- Problem:
Scan the entries below for the word "hlost". Copy out every line in which it occurs.

- Records supplied:

-- ==== Sys2Proof/Syntax.lean ====
section
/-!
DEFINITION. The instructions: the two host commands of spec/opcode_table.json (R53).
-/

namespace Sys2Proof

/-- One constructor per row of spec/opcode_table.json. -/
inductive Instr where
  /-- `GRAY`, the Grayscale Converter (R70). -/
  | gray
  /-- `DITHER F`, the Error Diffusion Engine, with its palette factor (R90). -/
  | dither (f : Half)
deriving DecidableEq, Repr

end Sys2Proof
end

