/-- R93, whole, with the updates of R98 and the sequencing of R94 in it: the dither visit as a step, byte by byte in natural
arithmetic. The visited pixel becomes its three levels; each of the four neighbours gets the share of the error in all
three channels if all three sums are at most 255, and else stays; every other byte stays; the cursor moves on; nothing else
changes. -/
def Obligations.DitherVisitResult : Prop :=
  ∀ (s : State) (x y : Nat), s.run = .dither → s.cur = .pos x y → s.turns = [] → s.fl ≠ 0 →
    1 ≤ x → x + 2 ≤ s.width.toNat → y + 2 ≤ s.height.toNat → 3 * s.width.toNat * s.height.toNat ≤ s.pbBytes →
    ∀ old new err : Nat → Nat,
      (∀ c, old c = (s.byteAt (pixelAddr s.width.toNat x y c)).toNat) →
      (∀ c, new c = s.fl.toNat * old c / 255 * (255 / s.fl.toNat)) →
      (∀ c, err c = old c - new c) →
      ∃ t, step s = .next t ∧ t = { s with pb := t.pb, cur := t.cur } ∧
        (∀ c, c < 3 → (t.byteAt (pixelAddr s.width.toNat x y c)).toNat = new c ∧ new c ≤ old c) ∧
        (∀ q ∈ [(x + 1, y, 7), (x - 1, y + 1, 3), (x, y + 1, 5), (x + 1, y + 1, 1)], ∀ sum : Nat → Nat,
          (∀ c, sum c = (s.byteAt (pixelAddr s.width.toNat q.1 q.2.1 c)).toNat + err c * q.2.2 / 16) →
          ((∀ c, c < 3 → sum c ≤ 255) →
            ∀ c, c < 3 → (t.byteAt (pixelAddr s.width.toNat q.1 q.2.1 c)).toNat = sum c) ∧
          (¬ (∀ c, c < 3 → sum c ≤ 255) →
            ∀ c, c < 3 → t.byteAt (pixelAddr s.width.toNat q.1 q.2.1 c) = s.byteAt (pixelAddr s.width.toNat q.1 q.2.1 c))) ∧
        (∀ a, (∀ q ∈ [(x, y), (x + 1, y), (x - 1, y + 1), (x, y + 1), (x + 1, y + 1)], ∀ c, c < 3 →
          a ≠ pixelAddr s.width.toNat q.1 q.2 c) → t.byteAt a = s.byteAt a) ∧
        t.cur = (if x + 3 ≤ s.width.toNat then .pos (x + 1) y
          else if y + 3 ≤ s.height.toNat then .pos 1 (y + 1) else .ended)

/-- 42_diffusion.md section 3 (order inside step 5): applying the four updates of a visit in any order leaves the same bytes. -/
def Obligations.KernelOrderIsUnobservable : Prop :=
  ∀ (s : State) (f : Factor) (x y : Nat) (ks : List KernelEntry), inDomain s.w s.h x y = true → ks.Perm kernel →
    ∀ a, (ditherPixelOver ks f x y s).byteAt a = (ditherPixel f x y s).byteAt a

/-- 42_diffusion.md section 4 (the spatial check never fails) and 10_state.md section 5: the four targets of a visit in the
domain lie inside the image. -/
def Obligations.TargetsLieInsideTheImage : Prop :=
  ∀ w h x y : Nat, 1 ≤ x → (x : Int) ≤ (w : Int) - 2 → (y : Int) ≤ (h : Int) - 2 →
    ∀ k ∈ kernel, inImage w h (x + k.dx) (y + k.dy) = true
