/-- Likewise an accepted `DITHER`, after each visit of its domain (R58). -/
theorem dither_steps {f : Half} {s t : State} (hr : s.run = .idle) (hturns : s.turns = [])
    (h : exec (.dither f) s = .next t) (ht : t.run = .dither) :
    (∀ k, k ≤ (s.w - 2) * (s.h - 1) → ∃ u, t.runFor k = .next u ∧ u.run = .dither) ∧
      ∃ u, t.runFor ((s.w - 2) * (s.h - 1) + 1) = .next u ∧ u.run = .idle := by
  obtain ⟨hf, hfit, rfl⟩ := exec_dither_accepted h (by rw [ht, hr]; decide)
  obtain ⟨F, hF, -⟩ := factorOf_some hf
  refine ⟨fun k hk => ⟨_, runFor_dither ht hturns hfit hF rfl hk, ?_⟩, _, runFor_dither_retire ht hturns hfit hF rfl, rfl⟩
  rw [ditherAfter_frame (by exact hk)]
  rfl

/-- Settles O22: the retire step is the engine's at END, where an empty domain starts and every other pass arrives. -/
theorem retireAndStepCounts : Obligations.RetireAndStepCounts := by
  refine ⟨fun s hr hc hturns => step_retire hr hc hturns, fun s t h hne he => ?_, fun s t f h hne he => ?_,
    fun s t hr hturns h ht => gray_steps hr hturns h ht, fun s t f hr hturns _ h ht => dither_steps hr hturns h ht⟩
  · obtain ⟨-, rfl⟩ := exec_gray_accepted h hne
    exact firstGray_empty (dimensions_zero he)
  · obtain ⟨-, -, rfl⟩ := exec_dither_accepted h hne
    exact firstDither_empty he

/-! ### The engine steps that are left -/

theorem stepsLeft_idle {s : State} (hr : s.run = .idle) : s.stepsLeft = 0 := by simp only [State.stepsLeft, hr]

theorem stepsLeft_ended {s : State} (hr : s.run ≠ .idle) (hc : s.cur = .ended) : s.stepsLeft = 1 := by
  unfold State.stepsLeft
  rw [hc]
  cases h : s.run with
  | idle => exact absurd h hr
  | gray => rfl
  | dither => rfl

theorem stepsLeft_gray {s : State} {x y : Nat} (hr : s.run = .gray) (hc : s.cur = .pos x y) :
    s.stepsLeft = s.w * s.h - (y * s.w + x) + 1 := by simp only [State.stepsLeft, hr, hc]

theorem stepsLeft_dither {s : State} {x y : Nat} (hr : s.run = .dither) (hc : s.cur = .pos x y) :
    s.stepsLeft = (s.w - 2) * (s.h - 1) - (y * (s.w - 2) + (x - 1)) + 1 := by simp only [State.stepsLeft, hr, hc]

/-- A busy machine has a step left, the retire step at the least (R58). -/
theorem stepsLeft_pos_iff {s : State} : 0 < s.stepsLeft ↔ s.run ≠ .idle := by
  refine ⟨fun h hr => absurd (stepsLeft_idle hr) h.ne', fun hr => ?_⟩
  rcases busy_cases hr with hc | ⟨x, y, hc, hg | hd⟩
  · rw [stepsLeft_ended hr hc]
    exact Nat.one_pos
  · rw [stepsLeft_gray hg hc]
    exact Nat.succ_pos _
  · rw [stepsLeft_dither hd hc]
    exact Nat.succ_pos _

theorem stepsLeft_samePass {s t : State} (h : s.samePass t) : s.stepsLeft = t.stepsLeft := by
  cases s
  cases t
  obtain ⟨rfl, rfl, rfl, rfl, rfl, rfl, rfl, rfl⟩ := h
  rfl

/-- How many of the `w * h` positions are left from a cursor on, and one step more. -/
def positionsLeft (w h : Nat) : Cursor → Nat
  | .pos x y => w * h - (y * w + x) + 1
  | .ended => 1

/-- A move of the cursor in raster order leaves one position less (R72). -/
theorem positionsLeft_nextGray {w h x y : Nat} (hx : x < w) (hy : y < h) :
    positionsLeft w h (nextGray w h x y) + 1 = w * h - (y * w + x) + 1 := by
  have hlt := position_lt hx hy
  unfold nextGray
  split_ifs with hcol hrow
  · have := position_lt hcol hy
    simp only [positionsLeft]
    omega
  · have := position_lt (Nat.zero_lt_of_lt hx) hrow
    simp only [positionsLeft, Nat.add_mul] at this ⊢
    omega
  · obtain rfl : h = y + 1 := by omega
    simp only [positionsLeft, Nat.mul_add, Nat.mul_comm w y] at hlt ⊢
    omega

/-- After its visit a gray pass has the positions of the moved cursor left. -/
theorem stepsLeft_grayCursor {s : State} (hr : s.run = .gray) : s.stepsLeft = positionsLeft s.w s.h s.cur := by
  have hbusy : s.run ≠ .idle := by rw [hr]; decide
  cases hc : s.cur with
  | ended => rw [stepsLeft_ended hbusy hc, positionsLeft]
  | pos x y => rw [stepsLeft_gray hr hc, positionsLeft]

/-- A move of the cursor in the domain leaves one position less (R94). -/
theorem stepsLeft_nextDither {s : State} {x y : Nat} (hr : s.run = .dither) (hd : inDomain s.w s.h x y = true)
    (hc : s.cur = nextDither s.w s.h x y) :
    s.stepsLeft + 1 = (s.w - 2) * (s.h - 1) - (y * (s.w - 2) + (x - 1)) + 1 := by
  obtain ⟨hx, hxw, hyh⟩ := inDomain_iff.mp hd
  have hbusy : s.run ≠ .idle := by rw [hr]; decide
  rw [← positionsLeft_nextGray (show x - 1 < s.w - 2 by omega) (show y < s.h - 1 by omega)]
  rw [nextDither_eq hx] at hc
  cases hn : nextGray (s.w - 2) (s.h - 1) (x - 1) y with
  | ended => rw [stepsLeft_ended hbusy (by rw [hc, hn]), positionsLeft]
  | pos x' y' => rw [stepsLeft_dither hr (by rw [hc, hn]), positionsLeft, Nat.add_sub_cancel_left]

/-- Each engine step of a busy machine is one of those left. -/
theorem engineStep_stepsLeft {s t : State} (h : engineStep s = .next t) (hbusy : s.run ≠ .idle) :
    t.stepsLeft + 1 = s.stepsLeft := by
  rcases engineStep_cases h with ⟨hr, -⟩ | ⟨-, hc, rfl⟩ | ⟨x, y, hr, hc, -, hx, hy, rfl⟩ | ⟨x, y, f, hr, hc, -, hd, -, rfl⟩
  · exact absurd hr hbusy
  · rw [stepsLeft_ended hbusy hc, stepsLeft_idle (retire_run s)]
  · rw [stepsLeft_gray hr hc, stepsLeft_grayCursor (by exact hr)]
    exact positionsLeft_nextGray hx hy
  · rw [stepsLeft_dither hr hc, ditherPixel_frame f x y s]
    exact stepsLeft_nextDither (s := { s with pb := (ditherPixel f x y s).pb, cur := nextDither s.w s.h x y }) hr hd rfl

/-! ### Host transactions between the engine's steps -/

theorem State.samePass.sameBuffer {s t : State} (h : s.samePass t) : SameBuffer s t := by
  obtain ⟨hpb, hlost, -, hwidth, hheight, -⟩ := h
  exact ⟨hpb, hlost, hwidth, hheight⟩

/-- The engine's step depends on the pass alone (R57). -/
theorem engineStep_samePass {s t s' : State} (h : s.samePass t) (hs : engineStep s = .next s') :
    ∃ t', engineStep t = .next t' ∧ s'.samePass t' ∧ t'.turns = t.turns := by
  have hb := h.sameBuffer
  obtain ⟨hpb, hlost, hbytes, hwidth, hheight, hrun, hcur, hfl⟩ := h
  rcases engineStep_cases hs with ⟨hr, rfl⟩ | ⟨hr, hc, rfl⟩ | ⟨x, y, hr, hc, hfit, hx, hy, rfl⟩ |
      ⟨x, y, f, hr, hc, hfit, hd, hf, rfl⟩
  · exact ⟨t, engineStep_idle (hrun ▸ hr), ⟨hpb, hlost, hbytes, hwidth, hheight, hrun, hcur, hfl⟩, rfl⟩
  · exact ⟨_, engineStep_ended (hrun ▸ hr) (hcur ▸ hc), ⟨hpb, hlost, hbytes, hwidth, hheight, rfl, hcur, hfl⟩, rfl⟩
  · rw [hb.imageBytes, hbytes] at hfit
    rw [hb.w] at hx
    rw [hb.h] at hy
    refine ⟨_, engineStep_gray (hrun ▸ hr) (hcur ▸ hc) hfit hx hy, ?_, rfl⟩
    exact ⟨(hb.grayPixel x y).1, hlost, hbytes, hwidth, hheight, hrun, by rw [hb.w, hb.h], hfl⟩
  · rw [hb.imageBytes, hbytes] at hfit
    rw [hb.w, hb.h] at hd
    rw [hfl] at hf
    refine ⟨_, engineStep_dither (hrun ▸ hr) (hcur ▸ hc) hfit hd hf, ?_, ditherPixel_turns f x y t⟩
    rw [ditherPixel_frame f x y s, ditherPixel_frame f x y t]
    exact ⟨(hb.ditherPixel f x y).1, hlost, hbytes, hwidth, hheight, hrun, by rw [hb.w, hb.h], hfl⟩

- Solution to this exercise:
  obtain ⟨hpb, hlost, -, hwidth, hheight, -⟩ := h
  exact ⟨hpb, hlost, hwidth, hheight⟩
  obtain ⟨hpb, hlost, hbytes, hwidth, hheight, hrun, hcur, hfl⟩ := h
  · exact ⟨t, engineStep_idle (hrun ▸ hr), ⟨hpb, hlost, hbytes, hwidth, hheight, hrun, hcur, hfl⟩, rfl⟩
  · exact ⟨_, engineStep_ended (hrun ▸ hr) (hcur ▸ hc), ⟨hpb, hlost, hbytes, hwidth, hheight, rfl, hcur, hfl⟩, rfl⟩
    exact ⟨(hb.grayPixel x y).1, hlost, hbytes, hwidth, hheight, hrun, by rw [hb.w, hb.h], hfl⟩
    exact ⟨(hb.ditherPixel f x y).1, hlost, hbytes, hwidth, hheight, hrun, by rw [hb.w, hb.h], hfl⟩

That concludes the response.